Industry leaders welcome promises of fisheries reform

Industry leaders this week welcomed pledges to reform the Common Fisheries Policy (CFP) to ensure more local control – but isles MSP Tavish Scott warned fishermen could not wait until 2012 for the changes.

The European Commission published a green paper last month that made several radical suggestions, including devolving fisheries management to the local level where possible.

The paper was discussed at the latest Fisheries Council meeting in Brussels this week, where European Commission bureaucrats admitted that the system had failed.

Shetland Fishermen’s Association (SFA) chief executive Hansen Black said: “This is something that we have been involved [in] for some time now. All fishing leaders from the EU member states agree that the Common Fisheries Policy needs reform.”

One of the things the SFA has campaigned for is decentralisation of fisheries management. “We want management to be closer to the industry and further from Brussels.”

However Mr Scott said: “Our fishermen are currently struggling with the old discredited CFP. They cannot wait for a reformed CFP to come into force in 2012. Unless the current draconian restrictions imposed as a result of last December’s Fisheries Council are eased, they may well drive our whitefish fleet out of business so that there is nothing left by 2012.

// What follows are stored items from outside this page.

-- ==== Sys2Proof/Machine/UserClock.lean ====
section
/-! DEFINITION. The fabric's clocks: what one edge of the user clocks does to the logic of the walks, and the samples and
answers that user logic then gives (15). It is what a step does on an empty queue (log entry 40). -/

namespace Sys2Proof.Machine

/-- Levels on clock edges: the global nets before and after. -/
structure Edges where
  before : BitVec 8
  after : BitVec 8
deriving DecidableEq, Repr

/-- The net has the edge that a block's clock selects (R378). -/
def Edges.on (x : Edges) (net : Nat) (falling : Bool) : Bool :=
  if falling then x.before.getLsbD net && !x.after.getLsbD net else !x.before.getLsbD net && x.after.getLsbD net

/-- The levels that the board and the PLL dividers give now, and the global nets that follow (R382 to R384, R403). -/
def newLevels (s : State) : State :=
  let s1 := s.modClo (fun c => { c with pins := BitVec.ofNat 96 (bitsFrom 96 (Config.outside s.free)) })
  let cck (n : Nat) : Bool :=
    match s1.globalByte (2 * n) with
    | 0 => Config.outside s.free (96 + n)
    | x => padLevel s1 s.value (clockPin x / 24) (clockPin x % 24)
  let s2 := s1.modClo (fun c => { c with cck := BitVec.ofNat 2 (bitsFrom 2 cck) })
  let nets := BitVec.ofNat 8 (bitsFrom 8 (fun n => netLevel s2 (s.globalByte (4 + n))))
  s2.modClo (fun c => { c with nets := nets })

/-- The flip-flops of walk `w` after the edges `x`, from the signals of state `s` before them (R378, R386, R389, R392): held
while the reset part of GSR is asserted (R385). -/
def edgeFabric (s : State) (x : Edges) (w : Nat) : Fabric :=
  let f := (s.walk w).fabric
  let val := s.value
  if gsrReset s w then f
  else
    let cell (i : Nat) : Bool :=
      let c := cellOf s w i
      c.next (x.on c.clock c.falling) (val (cellInput s w i 4)) (val (cellInput s w i 5)) (f.cells.contains i) (val (.table w i))
    let io (now : BitVec 24) (level : Nat → Bool) : BitVec 24 := BitVec.ofNat 24 (bitsFrom 24 (fun i =>
      if x.on (s.ioField w i .ioClock % 8) (nbit (s.ioField w i .ioFalling) 0) then level i else now.getLsbD i))
    { f with
      cells := (List.range 3072).filter cell
      ioIn := io f.ioIn (padLevel s val w)
      ioOut := io f.ioOut (fun i => val (ioInput s w i 0))
      ioEn := io f.ioEn (fun i => val (ioInput s w i 1))
      macs := (List.range 12).map (fun k =>
        let c := macOf s w k
        if x.on c.clock c.falling then macNext s val w k else macRegs s w k) }

/-- Block memory `k` of walk `w` and its ports after the edges `x` (R388 to R390). Two ports on one edge of one net act
together; on different nets which of the two comes first is free. The write part of GSR stops writes (R385). -/
def edgeMemory (s : State) (x : Edges) (k : Nat) (w : Nat) (t : State) : State :=
  let val := s.value
  let clocked (p : Nat) : Bool := let c := portOf s w k p; x.on c.clock c.falling
  let use (p : Nat) : Option PortUse := if clocked p then accessOf s val w k p else none
  let a := portOf s w k 0
  let b := portOf s w k 1
  let same := decide (a.clock = b.clock) && decide (a.falling = b.falling)
  let m := nth (s.walk w).mems k []
  let m' := portsStore (use 0) (use 1) same (Config.outside s.free 98) m
  let port (p : Nat) : MemPort :=
    let o := memPort s w (2 * k + p)
    if gsrReset s w then o
    else
      match use p with
      | none => o
      | some u =>
        let old := (List.range 36).map (fun i => o.data.getLsbD i)
        { data := BitVec.ofNat 36 (bitList (portReads u (use (1 - p)) same (Config.outside s.free 99) old m m')), reg := o.data }
  t.modWalk w (fun q => { q with
    mems := modAt q.mems k (portsStore (use 0) (use 1) same (Config.outside s.free 98))
    fabric := { q.fabric with ports := modAt (modAt q.fabric.ports (2 * k) (fun _ => port 0)) (2 * k + 1) (fun _ => port 1) } })

/-- Walk `w` after the edges `x`. -/
def edgeWalk (s : State) (x : Edges) (w : Nat) (t : State) : State :=
  foldS (fun k t => edgeMemory s x k w t) (List.range 8) (t.modWalk w (fun q => { q with fabric := edgeFabric s x w }))

/-- SNAP pulses after a rising edge of their clock (R395). -/
def snapStep (rose : Bool) (xs : List Nat) : List Nat :=
  if rose then (xs.map (fun n => n - 1)).filter (fun n => decide (0 < n)) else xs

/-- CCKn rose from state `s` to state `t`. -/
def cckRose (s t : State) (n : Nat) : Bool := !s.clo.cck.getLsbD n && t.clo.cck.getLsbD n

/-- One set of edges of the user clocks: the board's pins, the PLL dividers and the global nets take new levels, and what
they clock takes the values its inputs had before. -/
def clockEdge (s : State) : State :=
  let s1 := newLevels s
  let x : Edges := { before := s.clo.nets, after := s1.clo.nets }
  let s2 := foldS (edgeWalk s x) [0, 1, 2, 3] s1
  s2.modClo (fun c => { c with snap0 := snapStep (cckRose s s1 0) c.snap0, snap1 := snapStep (cckRose s s1 1) c.snap1 })

/-- Input `k` of the port of well `w`: D from 0, VALID 24, OPEN 25, STUCK 26 (R394). -/
def portInput (s : State) (w k : Nat) : Bool :=
  s.value (inputOf (walkOfWell w) (s.wellField (walkOfWell w) (w % 16) (.wellInput k)) none)

/-- The SAMPLE_CAPTURE that the port of well `w` gives on these edges from state `s` to `t` (R394): it registers its inputs on
each rising edge of the CCKn that FORMAT.CCK selects; a sample, or a line that differs from the one last seen, is passed on. -/
def portCommand (s t : State) (w : Nat) : List Instr :=
  let v := portInput s w 24
  let o := portInput s w 25
  let k := portInput s w 26
  if wellPortLive s w = true ∧ cckRose s t (b2n (wbit (s.well w).format 13)) = true ∧
      (v = true ∨ o ≠ (s.well w).openLine ∨ k ≠ (s.well w).stuckLine) then
    [.sampleCapture w ⟨BitVec.ofNat 24 (bitsFrom 24 (portInput s w)), v⟩ o k 0]
  else []

/-- The QUIESCE_ANSWER that user logic of walk `w` gives on a rising edge of CCK0 (R396). -/
def quiesceCommand (s t : State) (w : Nat) : List Instr :=
  let out (n : Nat) : Bool := s.value (inputOf w (s.routeField w (.quiesce n)) none)
  if walkQueried s w = true ∧ cckRose s t 0 = true ∧ (out 0 = true ∨ out 1 = true) then [.quiesceAnswer w ⟨out 0, out 1⟩]
  else []

/-- What user logic gives on the edges from state `s` to `t`, as commands. -/
def userCommands (s t : State) : List Instr :=
  (List.range 64).flatMap (portCommand s t) ++ [0, 1, 2, 3].flatMap (quiesceCommand s t)

/-- After the edges from state `s` to `t` some RIM cycles pass, and what user logic gave waits. -/
def afterEdges (s t : State) : State :=
  { t.pass (Config.freeWord s.free).toNat with free := s.free + 1, pending := userCommands s t }

/-- Some time with no command from outside: while the user clocks run, one set of their edges, and what user logic gives on
them waits as commands; else the device idles (log entry 40). -/
def userClock (s : State) : State := if userClocksOn s = false then s else afterEdges s (clockEdge s)

end Sys2Proof.Machine
end

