-- ==== Sys2Proof/Machine/Core.lean ====
section
/-! DEFINITION. The machine as the host runs it. -/

def Sys2Proof.core : Host.Core := { State := Sys2Proof.Machine.State, Fault := Sys2Proof.Machine.Fault, Refusal := Sys2Proof.Machine.Refusal, step := Sys2Proof.Machine.step, reset := Sys2Proof.Machine.State.reset }
end

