/-- SEAL, TAGWAIT, RING and AWAIT of a program that reaches them (R209, R242, R246, R247). SEAL: every
access that an operation of its engine has presented is performed, at least one of each (R234); how many more an operation
has presented is free (log entry 30). TAGWAIT: nothing but the program counter moves.
RING: the first waiters are released, each going on after its AWAIT, the rest of INC is added, up to 255, and a
saturation is engine fault 14. AWAIT: one unit is taken from a bell that holds one, else the program waits at the
bell. LOOP, BR, HALT and HALT.V (R209, R214, R215, R216). LOOP opens its body with COUNT iterations; one that nests
too deep, leaves the enclosing body or the program traps with LOOP. BR goes to its target when its condition holds,
else on. HALT ends a background program, and a sweep's part with it. HALT.V ends a tick program's part on its engine. -/
def Obligations.ControlAndOrderingInstructions : Prop :=
  (∀ (s : State) (e : Nat) (r : Run) (i : Ins), s.reaches e r i →
    (i.op = .seal → s.numbered →
      ∃ t, exec (.seal e) s = .next t ∧ (t.eng e).run = some r.advance ∧
        (∀ o, o ∈ s.ops → o.byEngine e = true → o.presents = true →
          ∃ o', t.op? o.id = some o' ∧ (o'.moved = true ∨ max 1 o.shown ≤ o'.steps)) ∧
        t.bells = s.bells ∧ t.wells = s.wells ∧ t.tick.number = s.tick.number) ∧
    (i.op = .tagwait →
      ∃ t, exec (.tagwait e) s = .next t ∧ (t.eng e).run = some r.advance ∧ engineOnly s t e ∧
        t.eng e = { s.eng e with run := some r.advance, tileRun := none, corrected := (t.eng e).corrected } ∧ t.free = s.free ∧
        (∀ o, o ∈ s.ops → o.byEngine e = true → i.flag = false ∧ o.handle ≠ i.num)) ∧
    (i.op = .ring → i.num < s.bells.length →
      let l := s.bell i.num
      let m := min i.imm l.waiters.length
      ∃ t q, exec (.ring e) s = .next t ∧ (t.eng e).run = some q ∧ q.pc = r.advance.pc ∧ q.loops = r.advance.loops ∧
        t.bell i.num = { count := min 255 (l.count + (i.imm - m)), waiters := l.waiters.drop m } ∧
        (∀ x, x ≠ i.num → t.bell x = s.bell x) ∧
        (∀ w g, w ∈ l.waiters.take m → (s.eng w.1).run = some g → g.kind.isTick = w.2 → g.waitBell.isSome = true →
          (t.eng w.1).run = some { g.advance with waitBell := none }) ∧
        (255 < l.count + (i.imm - m) → (t.eng e).faulted = true ∧
          ((s.eng e).faulted = false → (t.eng e).fault = 14)) ∧
        (l.count + (i.imm - m) ≤ 255 → q = r.advance ∧ t.faults = s.faults ∧ t.regs = s.regs) ∧
        t.ops = s.ops ∧ t.cist = s.cist ∧ (t.eng e).store = (s.eng e).store) ∧
    (i.op = .await → i.num < s.bells.length →
      ∃ t, exec (.await e) s = .next t ∧
        ((s.bell i.num).count ≠ 0 → (t.eng e).run = some r.advance ∧
          t.bell i.num = { s.bell i.num with count := (s.bell i.num).count - 1 }) ∧
        ((s.bell i.num).count = 0 → (t.eng e).run = some { r with waitBell := some i.num } ∧
          t.bell i.num = { s.bell i.num with waiters := (s.bell i.num).waiters ++ [(e, r.kind.isTick)] }) ∧
        (∀ x, x ≠ i.num → t.bell x = s.bell x) ∧ t.regs = s.regs ∧ t.ops = s.ops ∧ t.cist = s.cist ∧
        (∀ x, x ≠ e → t.eng x = s.eng x))) ∧
  (∀ (s : State) (e : Nat) (r : Run) (i : Ins), s.reaches e r i →
    (i.op = .loop → r.loops.length < 4 → (∀ f fs, r.loops = f :: fs → r.pc + 1 + i.num ≤ f.last) →
        r.pc + 1 + i.num < r.len →
      ∃ t, exec (.loop e) s = .next t ∧ engineOnly s t e ∧ t.free = s.free ∧
        (t.eng e).run = some { r with
          pc := r.pc + 1,
          loops := { first := r.pc + 1, last := r.pc + 1 + i.num, count := i.imm + 1, iter := 0, s1 := atI i.strides 0,
                     s2 := atI i.strides 1, s3 := atI i.strides 2 } :: r.loops }) ∧
    (i.op = .loop → nothingDue s →
        (4 ≤ r.loops.length ∨ (∃ f fs, r.loops = f :: fs ∧ f.last < r.pc + 1 + i.num) ∨ r.len ≤ r.pc + 1 + i.num) →
      ∃ t, exec (.loop e) s = .next t ∧ (t.eng e).run = none ∧ (t.eng e).faulted = true ∧
        ((s.eng e).faulted = false → (t.eng e).fault = 7 ∧ (t.eng e).faultPc = some r.pc)) ∧
    (i.op = .br → (∀ f fs, r.loops = f :: fs → (f.first : Int) ≤ r.pc + sext 16 i.aux ∧ (r.pc : Int) + sext 16 i.aux ≤ f.last) →
      ∃ t, exec (.br e) s = .next t ∧ engineOnly s t e ∧ t.free = s.free ∧ (t.eng e).store = (s.eng e).store ∧
        (i.num = 0 ∨ (i.num = 1 ∧ r.any = true) ∨ (i.num = 2 ∧ r.any = false) →
          0 ≤ (r.pc : Int) + sext 16 i.aux →
          ∃ q, (t.eng e).run = some q ∧ (q.pc : Int) = r.pc + sext 16 i.aux ∧ q.loops = r.loops) ∧
        ((i.num = 1 ∧ r.any = false) ∨ (i.num = 2 ∧ r.any = true) → (t.eng e).run = some r.advance)) ∧
    (i.op = .halt →
      ∃ t, exec (.halt e) s = .next t ∧ (t.eng e).run = none ∧ (t.eng e).lastPc = r.pc ∧
        (t.eng e).store = (s.eng e).store ∧ (∀ x, x ≠ e → t.eng x = s.eng x) ∧ t.regs = s.regs ∧ t.ops = s.ops ∧
        (∀ c, r.kind = .sweep c → c < s.chans.length →
          (t.chan c).learn.parts = (s.chan c).learn.parts.filter (fun x => x ≠ e)) ∧
        ((∃ k, r.kind = .job k) → t.chans = s.chans)) ∧
    (∀ c strokes, i.op = .haltV → r.kind = .tick c → c < s.chans.length → nothingDue s →
      ∃ t, exec (.haltV e strokes) s = .next t ∧ (t.eng e).run = none ∧ (t.eng e).lastPc = r.pc ∧
        (t.eng e).store = (s.eng e).store ∧ e ∉ (t.chan c).parts ∧
        (∀ x, x ∈ (s.chan c).parts → x ≠ e → x ∈ (t.chan c).parts) ∧
        (r.primary = false → (t.chan c).latched = (s.chan c).latched ∧ t.rd (CH c) 0x10 = s.rd (CH c) 0x10) ∧
        (r.primary = true → s.tick.open_ = true → s.tick.number = r.tickNo → (s.chan c).st = .active →
            (s.chan c).latched = false →
          (t.chan c).latched = true ∧
          t.rd (CH c) 0x10 = word (leVal (storeGet s e (atOf (touches s e r i) 0) 2)))))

“The renewed confidence in the whitefish industry which we saw a few years ago, with new boats joining the Shetland fleet, has been hit by the regime imposed on them last year. The Scottish Government needs to make sure that they act now to keep our fleet in business. They must not be allowed to think that the promise of a reformed CFP in 2012 is enough to help our beleaguered fleet.”

Turning to the proposed reforms, Mr Scott said: “I have long argued that radical reform of the CFP is needed. The existing centralised version needs to be torn up and replaced with regional management of fisheries. So this acceptance by EU fisheries ministers that this is the way forward is welcome, although I don’t underestimate the pressures they will still face from those in Brussels who will still want to micromanage our fisheries from the centre.”

Scottish Fisheries Minister Richard Lochhead welcomed the acknowledgement at the meeting that the CFP has failed and that a new approach was required.

However, Mr Lochhead warned that Scotland faces a tough challenge to negotiate changes that will protect the country’s historic fishing rights and to return decision-making to Scotland.

“At long last there is widespread recognition that Europe’s damaging CFP is failing and is over-centralised. Scotland has been one of the CFP’s strongest critics and we are in the vanguard for change. The acknowledgement that top-down micro-management of Scotland’s rich fishing grounds has failed our fishing communities and damaged fish stocks is a huge step forward.

“But it is clear that Scotland faces a big challenge to ensure that genuine decision-making is returned to Scotland and that our historic fishing opportunities are protected under any new arrangements to be agreed in the coming years. It is certainly the case that change can’t come quick enough because with every day that passes Scotland suffers that bit more under the discredited CFP.

“It was encouraging to hear the European Commission citing Scotland’s own measures as the way forward and this supports the Scottish Government’s view that we should be left to put our own fisheries conservation measures in place as Scotland’s fishermen know best how to manage our own waters.”